How do I convert an XML body to a hash in Ruby?
I have an XML body which I\'d like to parse into a hash
The original question was asked some time ago, but I found a simpler solution than using Nokogiri and searching for specific names in the XML.
Nori.parse(your_xml)
will parse the XML into a hash and the keys will have the same names as your XML items.
If you don't mind using a gem, crack does a pretty good job at this.
Crack does the XML to hash processing, then you can loop over the resulting hash to normalize the datetimes.
edit Using REXML, you could try the following (should be close to working, but I do not have access to a terminal so it may need some tweaking):
require 'rexml/document'
arr = []
doc = REXML::XPath.first(REXML::Document.new(xml), "//soap:Body/TimesInMyDAY").text
REXML::XPath.each(doc, "//TIME_DATA") do |el|
start = REXML::XPath.first(el, "//StartTime").text
end = REXML::XPath.first(el, "//EndTime").text
arr.push({:start_time => Time.parse(start).in_time_zone(current_user.time_zone), :end_time => Time.parse(end).in_time_zone(current_user.time_zone)})
end
hash = { :times_in_my_day => { :time_data => arr } }
Of course, this assumes the structure is ALWAYS the same, and that the example you posted was not contrived for simplicity sake (as examples often are).
I used to use XML::Simple in Perl because parsing XML using Perl was a PITA.

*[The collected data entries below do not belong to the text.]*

-- ==== Sys2Proof/Machine/Stream.lean ====
section
/-! DEFINITION. The stream commands OPEN, RDN, WRN, CLOSE (40_stream.md). -/

namespace Sys2Proof.Machine

/-- OPEN (40_stream.md R90 to R93). -/
def execOpen (dir : Direction) (s : State) : Host.Outcome State Fault Refusal :=
  .next <| s.prologue <|
    match s.mode with
    | .idle =>
      match s.openAnswer with
      | .fail => (s.bopen dir).respond .openFail false 0x00
      | .ok => { s.bopen dir with mode := modeOf dir, pv := false }.respond .ok false 0x00
    | .read => s.raiseFault .alreadyOpen
    | .write => s.raiseFault .alreadyOpen

/-- RDN (40_stream.md R94 to R100). -/
def execRdn (s : State) : Host.Outcome State Fault Refusal :=
  .next <| s.prologue <|
    match s.mode with
    | .idle => s.raiseFault .notOpen
    | .write => s.raiseFault .wrongDir
    | .read =>
      if s.pv then { s with pv := false }.respond .ok false (zextNibble s.pend)
      else
        match s.srcAnswer with
        | .byte b => { s.bread with pend := lowNibble b, pv := true }.respond .ok false (zextNibble (highNibble b))
        | .eod => s.bread.respond .eos false 0x00
        | .ioerr => s.bread.raiseFault .ioError

/-- WRN (40_stream.md R101 to R107). -/
def execWrn (nib : Nibble) (s : State) : Host.Outcome State Fault Refusal :=
  .next <| s.prologue <|
    match s.mode with
    | .idle => s.raiseFault .notOpen
    | .read => s.raiseFault .wrongDir
    | .write =>
      if s.pv then
        let b := packNibbles s.pend nib
        match s.snkAnswer with
        | .ioerr => (s.bwrite b).raiseFault .ioError
        | .ok => { s.bwrite b with pv := false }.respond .ok true b
      else { s with pend := nib, pv := true }.respond .ok false 0x00

/-- The second half of CLOSE (40_stream.md R108): BCLOSE, and the response with the byte already sent, if one was
(R109, R110, R113, R114). -/
def State.endSession (s : State) (sent : Bool) (b : Byte) : State :=
  match s.closeAnswer with
  | .ioerr => s.bclose.raiseFault .ioError
  | .ok => { s.bclose with mode := .idle, pv := false }.respond .ok sent b

/-- CLOSE (40_stream.md R108 to R115). -/
def execClose (s : State) : Host.Outcome State Fault Refusal :=
  .next <| s.prologue <|
    match s.mode with
    | .idle => s.raiseFault .notOpen
    | .read => s.endSession false 0x00
    | .write =>
      if s.pv then
        let b := packNibbles s.pend padNibble
        match s.snkAnswer with
        | .ioerr => (s.bwrite b).raiseFault .ioError
        | .ok => (s.bwrite b).endSession true b
      else s.endSession false 0x00

end Sys2Proof.Machine
end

When I switched to Ruby I ended up using Nokogiri, and found it to be very easy to use for parsing HTML and XML. It's so easy that I think in terms of CSS or XPath selectors and don't miss a XML-to-hash converter.
require 'ap'
require 'date'
require 'time'
require 'nokogiri'
xml = %{
<soap:Body>
<TimesInMyDAY>
<TIME_DATA>
<StartTime>2010-11-10T09:00:00</StartTime>
<EndTime>2010-11-10T09:20:00</EndTime>
</TIME_DATA>
<TIME_DATA>
<StartTime>2010-11-10T09:20:00</StartTime>
<EndTime>2010-11-10T09:40:00</EndTime>
</TIME_DATA>
<TIME_DATA>
<StartTime>2010-11-10T09:40:00</StartTime>
<EndTime>2010-11-10T10:00:00</EndTime>
</TIME_DATA>
<TIME_DATA>
<StartTime>2010-11-10T10:00:00</StartTime>
<EndTime>2010-11-10T10:20:00</EndTime>
</TIME_DATA>
<TIME_DATA>
<StartTime>2010-11-10T10:40:00</StartTime>
<EndTime>2010-11-10T11:00:00</EndTime>
</TIME_DATA>
</TimesInMyDAY>
</soap:Body>
}
time_data = []
doc = Nokogiri::XML(xml)
doc.search('//TIME_DATA').each do |t|
start_time = t.at('StartTime').inner_text
end_time = t.at('EndTime').inner_text
time_data << {
:start_time => DateTime.parse(start_time),
:end_time => Time.parse(end_time)
}
end
puts time_data.first[:start_time].class
puts time_data.first[:end_time].class
ap time_data[0, 2]
with the output looking like:
DateTime
Time
[
[0] {
:start_time => #<DateTime: 2010-11-10T09:00:00+00:00 (19644087/8,0/1,2299161)>,
:end_time => 2010-11-10 09:20:00 -0700
},
[1] {
:start_time => #<DateTime: 2010-11-10T09:20:00+00:00 (22099598/9,0/1,2299161)>,
:end_time => 2010-11-10 09:40:00 -0700
}
]
The time values are deliberately parsed into DateTime and Time objects to show that either could be used.
Hash.from_xml(xml)
is simple way to solve this. Its activesupport method
ActiveSupport adds a Hash.from_xml
, which does the conversion in a single call. Described in another question: https://stackoverflow.com/a/7488299/937595
Example:
require 'open-uri'
remote_xml_file = "https://www.example.com/some_file.xml"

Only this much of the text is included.